Reputation: 75
I am trying to compile a simple C program using GCC with MPIR under MinGW on my Windows 7 machine. I installed MPIR successfully (I guess) with configure, make, make check and make install (did not use "sudo" - what is this?).
The program is called "mytest.cpp", sits in the top folder of MPIR, namely C:/MPIR/mpir-2.7.0/, where also "mpir.h" is sitting (is it "the" (correct one? are there several?) mpir.h?):
#include "mpir.h"
using namespace std;
int main ()
{
mpz_t z;
mpz_init(z);
return 0;
}
I tried compiling via
gcc mytest.c -o mytest -lmpir -I/C:/MPIR/mpir-2.7.0/
with the hope that GCC would then be able to locate mpir.h, "-lmpir" because a helpful developer told me to; but then it says:
"C:/mingw/ [...] /bin/ld.exe: cannot find -lmpir"
where "[...]" stands for some directory up-and-down-climbs inside the "minGW" directory. However, I am with the shell currently in the C:/MPIR/mpir-2.7.0/ directory.
What is wrong? How to make GCC find the mpir files? Should the compile option "-I" be spelled differently? I also heard about some "-L" option but could not find that anywhere.

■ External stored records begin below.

-- ==== Sys2Proof/Machine/Work.lean ====
section
/-!
DEFINITION. What the operations that a tick plan fixes compute: descriptor forms, exact primitives, context records, the masked y,
reductions, updates and Whey layers (R50, R78-R84, R90, R112, R202, R203, R242-R246, R437).
-/

namespace Sys2Proof.Machine

/-! ### Operands of plan operations -/

def poOperand (s : State) (p : PlanOperand) : Operand := operandOf s p.fw p.base p.scale p.group 0

/-- The spans of `n` elements of an operand: codes, block scales, group scales. -/
def poSpans (s : State) (p : PlanOperand) (n : Nat) : List (LAddr × Nat) :=
  let nb := ceilDiv n 32
  arraySpan s true p.base (packedBytes (fwElem p.fw) n) ++ arraySpan s (fwScale p.fw != 0) p.scale nb ++
  arraySpan s (fwGroup p.fw != 0) p.group (groupBytes p.fw nb)

/-- The elements of an operand with their scales (R187). -/
def poStrips (s : State) (p : PlanOperand) (n : Nat) : List Strip :=
  let o := poOperand s p
  (List.range n).map fun i => oldStrip s o (i * fmtBits (fwElem p.fw)) (i / 32)

/-- The value of a read element under R187, and whether it depends on a poisoned word. -/
def poVal (x : Strip) : Val × Bool := (stripValue x, stripBad x)

/-- The writes of `n` FP32 values through an output operand, and what their conversions count. -/
def poWrite (s : State) (p : PlanOperand) (seed : Nat) (vs : List (Val × Bool)) : List Chunk × Stats :=
  let o := poOperand s p
  let row := (vs.zip (upFrom 0 vs.length)).map fun v => ({ v := v.1.1, bad := v.1.2, idx := v.2 } : OutVal)
  let cv := convertRow s o seed 0 row
  (rowWrites o o.base 0 cv, countConv cv.1)

/-- What an operation over operands gives: its writes, and the sticky bits of its outputs and of its inputs, each counted once (R186,
R195, R197). -/
def poRes (ins : List (List Strip)) (outs : List (List Chunk × Stats)) : DataRes :=
  let counts := ins.map inputCounts
  let sticky := (outs.map fun w => stickyOf w.2).foldl (· ||| ·) (stickyOf (Stats.zero.withInputs counts []))
  chunksRes (outs.flatMap (·.1)) |> fun r => { r with sticky := sticky }

/-- Whether an operand of `n` elements has a format word, a packing and a block axis that R174, R176, R179 and R188 accept. -/
def poCheck (output : Bool) (n : Nat) (p : PlanOperand) : Option Status :=
  firstFail [
    (fwReservedOk p.fw, .reservedNonzero),
    (fwOk output false p.fw && tensorFmt p.fw && packOk (fwElem p.fw) n && (!fwScaled p.fw || n % 32 == 0), .invalidArgument)]

/-! ### Reductions and updates (R202, R203, R437) -/

/-- The result of a reduction: every input widened to FP32, added in the order given, converted once. -/
def reduceResult (s : State) (srcs : List PlanOperand) (out : PlanOperand) (n seed : Nat) : DataRes :=
  let ins := srcs.map fun p => poStrips s p n
  let sums := (List.range n).map fun i =>
    ins.foldl (fun acc v => let x := poVal (v.getD i default); (fadd acc.1 x.1, acc.2 || x.2)) (Val.zero, false)
  poRes ins [poWrite s out seed sums]

/-- The FP32 value of an update expression, and whether an input that it uses depends on a poisoned word. -/
def evalUpd (ins : List (Val × Bool)) : UpdExp → Val × Bool
  | .src k => ins.getD k (.zero, false)
  | .const c => (ofF32 c, false)
  | .neg a => ((evalUpd ins a).1.negate, (evalUpd ins a).2)
  | .add a b => (fadd (evalUpd ins a).1 (evalUpd ins b).1, (evalUpd ins a).2 || (evalUpd ins b).2)
  | .sub a b => (fsub (evalUpd ins a).1 (evalUpd ins b).1, (evalUpd ins a).2 || (evalUpd ins b).2)
  | .mul a b => (fmul (evalUpd ins a).1 (evalUpd ins b).1, (evalUpd ins a).2 || (evalUpd ins b).2)
  | .div a b => (fdiv (evalUpd ins a).1 (evalUpd ins b).1, (evalUpd ins a).2 || (evalUpd ins b).2)
  | .func c a => (sfu c (evalUpd ins a).1, (evalUpd ins a).2)

/-- The result of an update: each stored value read once, computed in FP32, each result written once. -/
def updateResult (s : State) (srcs : List PlanOperand) (outs : List (UpdExp × PlanOperand)) (n seed : Nat) : DataRes :=
  let ins := srcs.map fun p => poStrips s p n
  let at_ (i : Nat) := ins.map fun v => poVal (v.getD i default)
  poRes ins (outs.map fun o => poWrite s o.2 seed ((List.range n).map fun i => evalUpd (at_ i) o.1))
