/-- A space 2 request of a unit's operation fails: what it would have written in the module is undefined (R463). -/
def unitHostFails (u : UnitId) (op : PlanOp) (outs : List (LAddr × Nat)) (s : State) : State :=
  unitFails u op .hostUnreachable ((outs.filter fun x => !isHost x.1).foldl (fun s x => scramble x.1 x.2 s) (hostFailed s))

/-- Apply what a data operation gives; writes to other modules are awaited. -/
def unitCommit (u : UnitId) (op : PlanOp) (r : DataRes) (s : State) : State :=
  if (r.writes.any fun c => isHost c.addr) && !hostUp s then unitHostFails u op (chunkSpans r.writes) s
  else
    let s := { s with sticky := s.sticky ||| r.sticky, free := s.free + r.used }
    let s := r.undef.foldl (fun s x => scramble x.1 x.2 s) s
    let s := r.writes.foldl (fun s c => unitWrite u c s) s
    let s := if failsJob r.status then failSoon r.status s else s
    match s.plan.job.bind fun j => j.units.find? fun x => x.unit == u with
    | some x => if x.reqs.isEmpty then unitEnd u op s else modUnit u (fun x => { x with waiting := true, phase := 2 }) s
    | none => s

/-- The rows that the rind stores of the job in force write (R250, R252). -/
def rindSpans (s : State) : List (LAddr × Nat) :=
  match s.plan.job, planInForce s with
  | some j, some p => (planOps p).filterMap fun op => match Config.bindOp j.args op with
    | .rindStore _ dst len _ _ _ _ => some (addrOf s dst, len)
    | _ => none
  | _, _ => []

/-- The vats whose SRAM a read finds with a fresh error that cannot be corrected, other than in a rind buffer (R228, R319). -/
def lostVats (s : State) (reads : List (LAddr × Nat)) : List Nat :=
  reads.flatMap fun r => match r.1 with
    | .sram v off => (s.memctl.sramLatent.filter fun x =>
        x.1 == 1 && x.2.1 == v && (wordsOf off r.2).contains (x.2.2.1 / 32) && !x.2.2.2.mark && decide (1 < x.2.2.2.symbols) &&
        !((rindSpans s).any fun y => overlaps (.sram v x.2.2.1) 32 y.1 y.2)).map fun x => x.2.1
    | _ => []

/-- The vats fail: they are suspect, the job fails with UNCORRECTABLE, and what the operation would have written is undefined (R228,
R538). -/
def vatsFail (u : UnitId) (op : PlanOp) (vats : List Nat) (outs : List (LAddr × Nat)) (s : State) : State :=
  let s := outs.foldl (fun s x => scramble x.1 x.2 s) s
  unitFails u op .uncorrectable (vats.foldl (fun s v => unitUncorr { cls := 0, num := v } s) s)

/-- The spans that an operation of a plan would write. -/
def planOutputs (s : State) (op : PlanOp) : List (LAddr × Nat) :=
  match op with
  | .range d => if hOpcode d = 4 then [scratchOf s d] else []
  | _ => match planData s op with
    | some (_, f) => chunkSpans (f s).writes
    | none => []

/-- A data operation of a unit: its inputs from other modules first, then its results. -/
def unitData (u : UnitId) (op : PlanOp) (phase : Nat) (cache : Option Nat) (reads : List (LAddr × Nat)) (run : State → State × DataRes)
    (s : State) : State :=
  let spans := if phase = 0 then remoteSpans s cache reads else []
  let shared := if phase = 0 then sharedReqs s cache reads else []
  if phase = 2 then unitEnd u op s
  else if !(spans.isEmpty && shared.isEmpty) then unitAsk u cache spans shared 1 s
  else if (reads.any fun r => isHost r.1 && r.2 != 0) && !hostUp s then unitHostFails u op (planOutputs s op) s
  else
    let vats := (lostVats s reads).eraseDups
    let s := reads.foldl (fun s r => touch Who.none r.1 r.2 s) s
    if vats.isEmpty then
      let (s, r) := run (fillHost cache reads s)
      unitCommit u op r s
    else vatsFail u op vats (planOutputs s op) s

/-- The cache through which a ladle operation of a plan reads its source (R307). -/
def opCache (u : UnitId) (op : PlanOp) : Option Nat :=
  let marked := match op with
    | .ladle d => match hOpcode d with
      | 1 => bit (u8 d 49) 0
      | 2 => bit (u8 d 49) 1
      | _ => false
    | _ => false
  if marked then some (unitDie u) else none
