/-- Note an incarnation: a new one for a known module means that it has reset. The state, and whether it is new. -/
def noteIncarnation (m inc : Nat) (s : State) : State × Bool :=
  let known := mget s.fabric.incarnations m
  let new := known.isSome && known != some inc
  let s := if new then loseModule m 0 s else s
  ({ s with fabric := { s.fabric with incarnations := mput s.fabric.incarnations m inc } }, new)

/-- NO_ROUTE_TIMEOUT. -/
def noRouteFor (m : Nat) (s : State) : State := if (routeOf s m).isNone then loseModule m 2 s else s

/-! ### Training and authentication (R430, R514) -/

/-- The owner slot hashes that are programmed and not revoked. -/
def ownerSet (s : State) : List (List Byte) :=
  [1, 2, 3].filterMap fun n => if s.fuses.revoked.getD n false then none else s.fuses.hashes.getD n none

/-- The bytes of an establishment message that its sender signs. -/
def linkMessage (m : LinkAuth) : List Byte := m.keyMaterial ++ leBytes 1 m.lifecycle ++ m.owners.flatten

/-- An establishment message of this module. -/
def ownLinkMessage (s : State) (key : List Byte) : LinkAuth :=
  let m : LinkAuth := { certificate := match s.cave.certificate with
                          | .ok _ c => c
                          | _ => [],
                        peerKey := identityPublic s, lifecycle := lifecycle s, owners := ownerSet s, keyMaterial := key, signature := [] }
  { m with signature := signIdentity s "IZ2 LINK" (linkMessage m) }

/-- The check that a peer's message fails, if it fails one. -/
def linkFails (s : State) (m : LinkAuth) : Option Nat :=
  let set := ownerSet s
  match Config.certificateKey m.certificate with
  | none => some 0
  | some k =>
    if !Config.dsaVerify k "IZ2 LINK" (linkMessage m) m.signature then some 1
    else if !(set.all m.owners.contains && m.owners.all set.contains) then some 2
    else
      let live (n : Nat) : Bool := n == 1 || n == 2
      if (live (lifecycle s) && live m.lifecycle) || (lifecycle s == 0 && m.lifecycle == 0) then none else some 3

/-- The two link keys from the shared key and the signed messages. -/
def linkKeys (k offer reply : List Byte) : List Byte × List Byte :=
  let out := kmac256 k (sha3_256 (offer ++ reply)) 64 "IZ2 LINK KEYS"
  (out.take 32, out.drop 32)

/-- PORT_TRAINING_COMPLETE. -/
def portTrained (p : Nat) (t : Training) (s : State) : State :=
  if (getPort s p).state ≠ 2 then s
  else if !t.ok then retrainFails p s
  else
    let cfg := s.fabric.topology.configId
    if t.configId ≠ cfg ∨ peerOf s.fabric.topology (self s) p ≠ some (t.peerModule, t.peerPort) then
      raise 0x0804 2 (leBytes 1 p ++ leBytes 1 t.peerModule ++ leBytes 1 t.peerPort ++ leBytes 1 (b2n (t.configId != cfg)))
        (modPort p (fun x => { x with state := 6 }) s)
    else
      let r := noteIncarnation t.peerModule t.incarnation s
      let s := modPort p (fun x => { x with peerModule := t.peerModule, peerPort := t.peerPort, trained := true, fresh := r.2 }) r.1
      if self s < t.peerModule then
        let seed := s.free
        let m := ownLinkMessage s (Config.kemPublic seed)
        emit (.linkAuth p m) (modPort p (fun x => { x with seed := seed, offer := linkMessage m }) { s with free := s.free + 1 })
      else s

Thanks.
Upvotes: 0
Views: 935
Reputation: 75
Ok, I fixed it.
Summarizing, critical points are:
- the order of the gcc options matter: "-o mytest" needs to go to the end, and "-lname" before but after the "-Ldir";
- the path should have ".libs" at the end because this is where the libraries are (even if they do not need to be named libmpir.a)
- (at least in MinGW) the working format is c:/MPIR/mpir-2.7.0/.libs (thus absolute, also from /usr/local/ or other places)
What worked was for example:
$ gcc mytest.c -Lc:/MPIR/mpir-2.7.0/.libs -lmpir -o mytest
$ gcc mytest.c -Lc:/MPIR/mpir-2.7.0/.libs -lmpir.dll -o mytest
Best.
Upvotes: 0
Reputation: 1926
Change
gcc mytest.c -o mytest -lmpir -I/C:/MPIR/mpir-2.7.0/
to
gcc mytest.c -o mytest -lmpir -IC:/MPIR/mpir-2.7.0/ -LC:/MPIR/mpir-2.7.0
You don't need a / in front of C: and the -L flag tells the linker where to find the library that you are linking to with -l flag.
Also, I would recommend using relative paths to your includes and libraries instead of absolute.